Japanese manufacturers are reaping the benefits of stronger global demand, but strong currencies in Britain and the euro zone have capped the pace of expansion there, surveys of purchasing executives show.
The NTC Research Eurozone Purchasing Managers’ Index was flat at 51.9 in February, according to recent data, whilst the British gauge was also unchanged from January at 51.8.
By contrast the Japanese PMI rose to a four-month high of 51.7, boosted by buoyant overseas demand.
“There is some evidence that companies in China and the US are beginning to restock and increase capital expenditure,” said Chris Williamson, chief economist at NTC Research, which compiles the European and Japanese surveys.
Manufacturers in Russia, the Czech Republic and Hong Kong also profited from a brighter world outlook, according to their national PMIs.
Growth in the US manufacturing sector is also expected to have picked up in February. The Institute for Supply Management’s manufacturing index, is estimated to have edged up to 57.0 from January’s 56.4.
But euro zone manufacturers have felt only limited benefits from better global demand as the strength of the euro makes their goods less appealing to foreign buyers.
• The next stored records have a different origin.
-- ==== Sys2Proof/Laws/KeptReset.lean ====
section
/-! SUPPORT. What the operations of Machine/Reset.lean keep. -/
namespace Sys2Proof.Machine

@[simp ↓] theorem kept_pkgRegs {u : State} {s : State} (c : Cause) (h : Kept u s) :
    Kept u (s.pkgRegs c) := by
  unfold State.pkgRegs
  extract_lets locked keep a b c1 d e f g
  have ha : Kept u a := Kept.keepRegs h _
  have hf : Kept u f := kept_modReg _ _ _ (kept_modReg _ _ _ (kept_setRbit _ _ _ _ (kept_modReg _ _ _ (kept_modReg _ _ _ ha))))
  have hg : Kept u g := Kept.ite _ (kept_each hf _ _ (fun t k ht => kept_setStat _ _ _ ht)) hf
  exact kept_setRbit _ _ _ _ (Kept.ite _ hg (kept_setReg hg _ _ _))

@[simp ↓] theorem kept_packageReset {u : State} {s : State} (c : Cause) (h : Kept u s) :
    Kept u (s.packageReset c) := by
  unfold State.packageReset
  extract_lets
  exact Kept.mk (Kept.noMem (kept_flashLoss (kept_pkgRegs c h))) _ _ _ _ _ _ _ _ _ _ _ _ _ _ _ _ _ _ _ _ _ _ _ _ _

@[simp ↓] theorem kept_setStep {u : State} {s : State} (n : Nat) (h : Kept u s) :
    Kept u (s.setStep n) := by
  unfold State.setStep; simp (maxDischargeDepth := 99) [*]

@[simp ↓] theorem kept_kick {u : State} {s : State} (i : Nat) (h : Kept u s) :
    Kept u (s.kick i) := by
  unfold State.kick; simp (maxDischargeDepth := 99) [*]

@[simp ↓] theorem kept_start {u : State} {s : State} (gb : Bool) (sample : Bool) (h : Kept u s) :
    Kept u (s.start gb sample) := by
  unfold State.start; simp (maxDischargeDepth := 99) +contextual [*]

@[simp ↓] theorem kept_tryStart {u : State} {s : State} (gb : Bool) (h : Kept u s) :
    Kept u (s.tryStart gb) := by
  unfold State.tryStart; simp (maxDischargeDepth := 99) [*]

theorem kept_execPorRelease {u : State} (gb : Bool) {s : State} (h : Kept u s) :
    KeptO u (execPorRelease gb s) := by
  unfold execPorRelease; simp (maxDischargeDepth := 99) [*]

theorem kept_execSupplyBrownout {u : State} {s : State} (h : Kept u s) :
    KeptO u (execSupplyBrownout s) := by
  unfold execSupplyBrownout; simp (maxDischargeDepth := 99) [*]

theorem kept_execResetN {u : State} {s : State} (h : Kept u s) :
    KeptO u (execResetN s) := by
  unfold execResetN; simp (maxDischargeDepth := 99) [*]

theorem kept_execResetNRelease {u : State} (gb : Bool) {s : State} (h : Kept u s) :
    KeptO u (execResetNRelease gb s) := by
  unfold execResetNRelease; simp (maxDischargeDepth := 99) [*]

theorem kept_execResetDevice {u : State} (src : Nat) {s : State} (h : Kept u s) :
    KeptO u (execResetDevice src s) := by
  unfold execResetDevice; repeat' (first | (simp (maxDischargeDepth := 99) [*]; done) | split)

theorem kept_execTamperResetRelease {u : State} (gb : Bool) {s : State} (h : Kept u s) :
    KeptO u (execTamperResetRelease gb s) := by
  unfold execTamperResetRelease; simp (maxDischargeDepth := 99) [*]

theorem kept_execDevWdtExpiry {u : State} (gb : Bool) {s : State} (h : Kept u s) :
    KeptO u (execDevWdtExpiry gb s) := by
  unfold execDevWdtExpiry; simp (maxDischargeDepth := 99) [*]

theorem kept_execDevWdtWarn {u : State} {s : State} (h : Kept u s) :
    KeptO u (execDevWdtWarn s) := by
  unfold execDevWdtWarn; simp (maxDischargeDepth := 99) [*]

theorem kept_execRgWdtExpiry {u : State} (k : Nat) {s : State} (h : Kept u s) :
    KeptO u (execRgWdtExpiry k s) := by
  unfold execRgWdtExpiry; simp (maxDischargeDepth := 99) [*]

@[simp ↓] theorem kept_wKick {u : State} {s : State} (req : Requester) (val : Word) (h : Kept u s) :
    Kept u (s.wKick req val) := by
  unfold State.wKick; simp (maxDischargeDepth := 99) +contextual [*]

theorem kept_execKick {u : State} (req : Requester) (val : Word) {s : State} (h : Kept u s) :
    KeptO u (execKick req val s) := by
  unfold execKick; simp (maxDischargeDepth := 99) [*]

theorem kept_execCauseRead {u : State} (_req : Requester) {s : State} (h : Kept u s) :
    KeptO u (execCauseRead _req s) := by
  unfold execCauseRead; simp (maxDischargeDepth := 99) [*]

theorem kept_execPerstN {u : State} {s : State} (h : Kept u s) :
    KeptO u (execPerstN s) := by
  unfold execPerstN; simp (maxDischargeDepth := 99) +contextual [*]

theorem kept_execPerstNRelease {u : State} {s : State} (h : Kept u s) :
    KeptO u (execPerstNRelease s) := by
  unfold execPerstNRelease; simp (maxDischargeDepth := 99) [*]

@[simp ↓] theorem kept_autoStart {u : State} {s : State} (l : List Nat) (h : Kept u s) :
    Kept u (s.autoStart l) := by
  unfold State.autoStart; simp (maxDischargeDepth := 99) +contextual [*]

@[simp ↓] theorem kept_allReady {u : State} {s : State} (h : Kept u s) :
    Kept u (s.allReady) := by
  unfold State.allReady; simp (maxDischargeDepth := 99) [*]

@[simp ↓] theorem kept_checkSource {u : State} {s : State} (src : Nat) (h : Kept u s) :
    Kept u (s.checkSource src) := by
  unfold State.checkSource; simp (maxDischargeDepth := 99) [*]

@[simp ↓] theorem kept_runPending {u : State} {s : State} (h : Kept u s) :
    Kept u (s.runPending) := by
  unfold State.runPending; simp (maxDischargeDepth := 99) +contextual [*]

@[simp ↓] theorem kept_showRoot {u : State} {s : State} (h : Kept u s) :
    Kept u (s.showRoot) := by
  unfold State.showRoot; simp (maxDischargeDepth := 99) [*]

@[simp ↓] theorem kept_stopRetired {u : State} {s : State} (h : Kept u s) :
    Kept u (s.stopRetired) := by
  unfold State.stopRetired; simp (maxDischargeDepth := 99) +contextual [*]

@[simp ↓] theorem kept_steps34 {u : State} {s : State} (h : Kept u s) :
    Kept u (s.steps34) := by
  unfold State.steps34; simp (maxDischargeDepth := 99) [*]

theorem kept_execHummockCheck {u : State} (found : List Nat) {s : State} (h : Kept u s) :
    KeptO u (execHummockCheck found s) := by
  unfold execHummockCheck; simp (maxDischargeDepth := 99) +contextual [*]

@[simp ↓] theorem kept_stepsDone {u : State} {s : State} (h : Kept u s) :
    Kept u (s.stepsDone) := by
  unfold State.stepsDone; simp (maxDischargeDepth := 99) [*]

theorem kept_execClusterBistDone {u : State} (cl : Nat) (pass : Bool) {s : State} (h : Kept u s) :
    KeptO u (execClusterBistDone cl pass s) := by
  unfold execClusterBistDone; simp (maxDischargeDepth := 99) [*]

theorem kept_execStartUpDone {u : State} (page : Nat) (pass : Bool) (vec : Nat) {s : State} (h : Kept u s) :
    KeptO u (execStartUpDone page pass vec s) := by
  unfold execStartUpDone; simp (maxDischargeDepth := 99) [*]

@[simp ↓] theorem kept_bootFrom {u : State} {s : State} (slot : Nat) (h : Kept u s) :
    Kept u (s.bootFrom slot) := by
  unfold State.bootFrom; simp (maxDischargeDepth := 99) [*]

theorem kept_execBootVerify {u : State} (badA : Bool) (badB : Bool) {s : State} (h : Kept u s) :
    KeptO u (execBootVerify badA badB s) := by
  unfold execBootVerify; simp (maxDischargeDepth := 99) [*]

@[simp ↓] theorem kept_loadCluster {u : State} {s : State} (n : Nat) (h : Kept u s) :
    Kept u (s.loadCluster n) := by
  unfold State.loadCluster; simp (maxDischargeDepth := 99) +contextual [*]

theorem kept_execFirmwareCopy {u : State} {s : State} (h : Kept u s) :
    KeptO u (execFirmwareCopy s) := by
  unfold execFirmwareCopy; simp (maxDischargeDepth := 99) +contextual [*]

@[simp ↓] theorem kept_eraseJournal {u : State} {s : State} (h : Kept u s) :
    Kept u (s.eraseJournal) := by
  unfold State.eraseJournal; simp (maxDischargeDepth := 99) +contextual [*]

@[simp ↓] theorem kept_replay {u : State} {s : State} (l : List JRec) (h : Kept u s) :
    Kept u (s.replay l) := by
  unfold State.replay
  dsimp only
  repeat' (first | (simp (maxDischargeDepth := 99) +contextual [*]; done) | intro _ | ((split)) | with_reducible apply kept_each | with_reducible apply Kept.foldl | with_reducible apply kept_setReg)

@[simp ↓] theorem kept_restoreJournal {u : State} {s : State} (h : Kept u s) :
    Kept u (s.restoreJournal) := by
  unfold State.restoreJournal; simp (maxDischargeDepth := 99) [*]

theorem kept_execJournalRestore {u : State} {s : State} (h : Kept u s) :
    KeptO u (execJournalRestore s) := by
  unfold execJournalRestore; simp (maxDischargeDepth := 99) [*]

@[simp ↓] theorem kept_thaw {u : State} {s : State} (l : List Nat) (h : Kept u s) :
    Kept u (s.thaw l) := by
  unfold State.thaw; simp (maxDischargeDepth := 99) [*]

@[simp ↓] theorem kept_regionRegs {u : State} {s : State} (k : Nat) (h : Kept u s) :
    Kept u (s.regionRegs k) := by
  unfold State.regionRegs
  extract_lets a b
  have ha : Kept u a := by
    refine kept_each h _ _ (fun t p ht => ?_)
    split <;> simp [ht]
  have hb : Kept u b := kept_each ha _ _ (fun t c ht => kept_setCore _ _ ht)
  exact Kept.mk hb _ _ _ _ _ _ _ _ _ _ _ _ _ _ _ _ _ _ _ _ _ _ _ _ _

@[simp ↓] theorem kept_regionReset {u : State} {s : State} (k : Nat) (h : Kept u s) :
    Kept u (s.regionReset k) := by
  unfold State.regionReset; simp (maxDischargeDepth := 99) [*]

theorem kept_execRgReset {u : State} (_req : Requester) (val : Word) {s : State} (h : Kept u s) :
    KeptO u (execRgReset _req val s) := by
  unfold execRgReset; simp (maxDischargeDepth := 99) +contextual [*]

theorem kept_execRgResetDone {u : State} (k : Nat) (pass : Bool) (bad : Bool) {s : State} (h : Kept u s) :
    KeptO u (execRgResetDone k pass bad s) := by
  unfold execRgResetDone; simp (maxDischargeDepth := 99) +contextual [*]

@[simp ↓] theorem kept_rollbackAdv {u : State} {s : State} (req : Requester) (h : Kept u s) :
    Kept u (s.rollbackAdv req) := by
  unfold State.rollbackAdv; simp (maxDischargeDepth := 99) [*]

theorem kept_execRollbackAdv {u : State} (req : Requester) {s : State} (h : Kept u s) :
    KeptO u (execRollbackAdv req s) := by
  unfold execRollbackAdv; simp (maxDischargeDepth := 99) [*]

@[simp ↓] theorem kept_wBootcfg {u : State} {s : State} (req : Requester) (val : Word) (h : Kept u s) :
    Kept u (s.wBootcfg req val) := by
  unfold State.wBootcfg; simp (maxDischargeDepth := 99) [*]

theorem kept_execBootcfgWrite {u : State} (req : Requester) (val : Word) {s : State} (h : Kept u s) :
    KeptO u (execBootcfgWrite req val s) := by
  unfold execBootcfgWrite; simp (maxDischargeDepth := 99) [*]

theorem kept_execVbatApply {u : State} {s : State} (h : Kept u s) :
    KeptO u (execVbatApply s) := by
  unfold execVbatApply; simp (maxDischargeDepth := 99) [*]

end Sys2Proof.Machine
end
“The market is focusing on the ... comparison between euro land and the US,” said Ian Stannard BNP Paribas in London. “We could get quite a good (ISM) number, which would see the dollar gaining some further near-term support against the euro.”
British manufacturers reported a fall in new export orders for the second month running. “The (British) PMI survey was disappointing, showing no rebound from weak January numbers with exports remaining under the 50 level,” said Philip Shaw at Investec in London.